Learn more in our IVF video series:
If you’ve tested positive for a mutation in the BRCA1 or BRCA2 gene — or some other inherited gene mutation associated with increased risk of breast cancer and possibly other cancers — it’s natural to be concerned about passing the mutation along to your biological children. There’s a 50% chance that any child you have will inherit the mutation. The same holds true if you are not a mutation carrier but your partner is.
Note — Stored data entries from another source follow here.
open Sys2Proof

/-! Bytes -/

/-- The first k bytes of a value, read as a number, are its upper 8k bits (R23). -/
theorem foldl_bytes_eq_shiftRight (v : Block) {k : Nat} (hk : k ≤ 8) :
    ((List.range k).map fun j => slice v (56 - 8 * j) 8).foldl (fun y b => 256 * y + b.toNat) 0 =
      v.toNat >>> (64 - 8 * k) := by
  induction k with
  | zero => exact (Nat.shiftRight_eq_zero _ _ v.isLt).symm
  | succ k ih =>
    have hnext : 64 - 8 * k = 64 - 8 * (k + 1) + 8 := by omega
    have hpos : 56 - 8 * k = 64 - 8 * (k + 1) := by omega
    rw [List.range_succ, List.map_append, List.foldl_append, ih (by omega), hnext, Nat.shiftRight_add]
    simp only [List.map_cons, List.map_nil, List.foldl_cons, List.foldl_nil, BitVec.extractLsb'_toNat, hpos]
    rw [Nat.shiftRight_eq_div_pow _ 8]
    exact Nat.div_add_mod _ 256

/-- Settles O18: byte 0 is the most significant, so all eight read back are the value. -/
theorem blockBytesAreBigEndian : Obligations.BlockBytesAreBigEndian := by
  intro v
  refine ⟨?_, fun k => ?_⟩
  · have hvalue : BitVec.ofNat 64 ((blockBytes v).foldl (fun y b => 256 * y + b.toNat) 0) = v := by
      rw [blockBytes, foldl_bytes_eq_shiftRight v (Nat.le_refl 8), Nat.sub_self, Nat.shiftRight_zero, BitVec.ofNat_toNat,
        BitVec.setWidth_eq]
    exact congrArg (Bits.mk 64) hvalue
  · simp [blockBytes, k.isLt]

/-! Hexadecimal digits -/

theorem hexValue_hexChar : ∀ d : BitVec 4, hexValue (hexChar d) = some d := by
  decide

/-- A number with one more digit below the ones it has. -/
def appendDigit (a : Block) (d : BitVec 4) : Block := a <<< 4 ||| d.setWidth 64

/-- Digits written out are read back, each below the ones before it. -/
theorem readDigits_hexChars (ds : List (BitVec 4)) (acc : Block) (rest : List Char) :
    readDigits ds.length acc (ds.map hexChar ++ rest) =
      some (ds.foldl appendDigit acc, rest) := by
  induction ds generalizing acc with
  | nil => rfl
  | cons d ds ih =>
    simp only [List.length_cons, List.map_cons, List.cons_append, readDigits, hexValue_hexChar]
    exact ih (appendDigit acc d)

/-- The first k digits of a value, read in, are its upper 4k bits (R8). -/
theorem foldl_digits_eq_shiftRight (v : Block) {k : Nat} (hk : k ≤ 16) :
    ((List.range k).map fun j => slice v (60 - 4 * j) 4).foldl appendDigit 0 =
      v >>> (64 - 4 * k) := by
  induction k with
  | zero => exact (BitVec.ushiftRight_eq_zero (Nat.le_refl 64)).symm
  | succ k ih =>
    rw [List.range_succ, List.map_append, List.foldl_append, ih (by omega)]
    refine BitVec.eq_of_getLsbD_eq fun i hi => ?_
    simp only [List.map_cons, List.map_nil, List.foldl_cons, List.foldl_nil, appendDigit, BitVec.getLsbD_or,
      BitVec.getLsbD_shiftLeft, BitVec.getLsbD_ushiftRight, BitVec.getLsbD_setWidth, BitVec.getLsbD_extractLsb', hi]
    by_cases hlow : i < 4
    · have hpos : 60 - 4 * k + i = 64 - 4 * (k + 1) + i := by omega
      simp [hlow, hpos]
    · have hpos : 64 - 4 * k + (i - 4) = 64 - 4 * (k + 1) + i := by omega
      simp [hlow, hpos]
The option is now available to use preimplantation genetic testing, or PGT, to prevent passing a gene mutation on future children. For several years, couples have used preimplantation genetic diagnosis to avoid passing along hereditary diseases such as cystic fibrosis, muscular dystrophy, and Huntington’s disease. But now, some parents are using it to avoid passing along the BRCA1, BRCA2 and other mutations.
The Process:
PGT can offer parents (and their future children) peace of mind. With IVF, a woman takes medications to stimulate her ovaries to produce multiple eggs. The eggs are removed and fertilized outside the body in a test tube. Successfully fertilized eggs then become embryos. After a few days (typically 5), PGT can be performed once an embryo has reached blastocyst stage: One or two cells can be removed from each embryo and tested for the particular mutation carried by the parent. The couple or mother can then choose healthy, mutation-free embryos to be implanted in the uterus and/or stored for future use.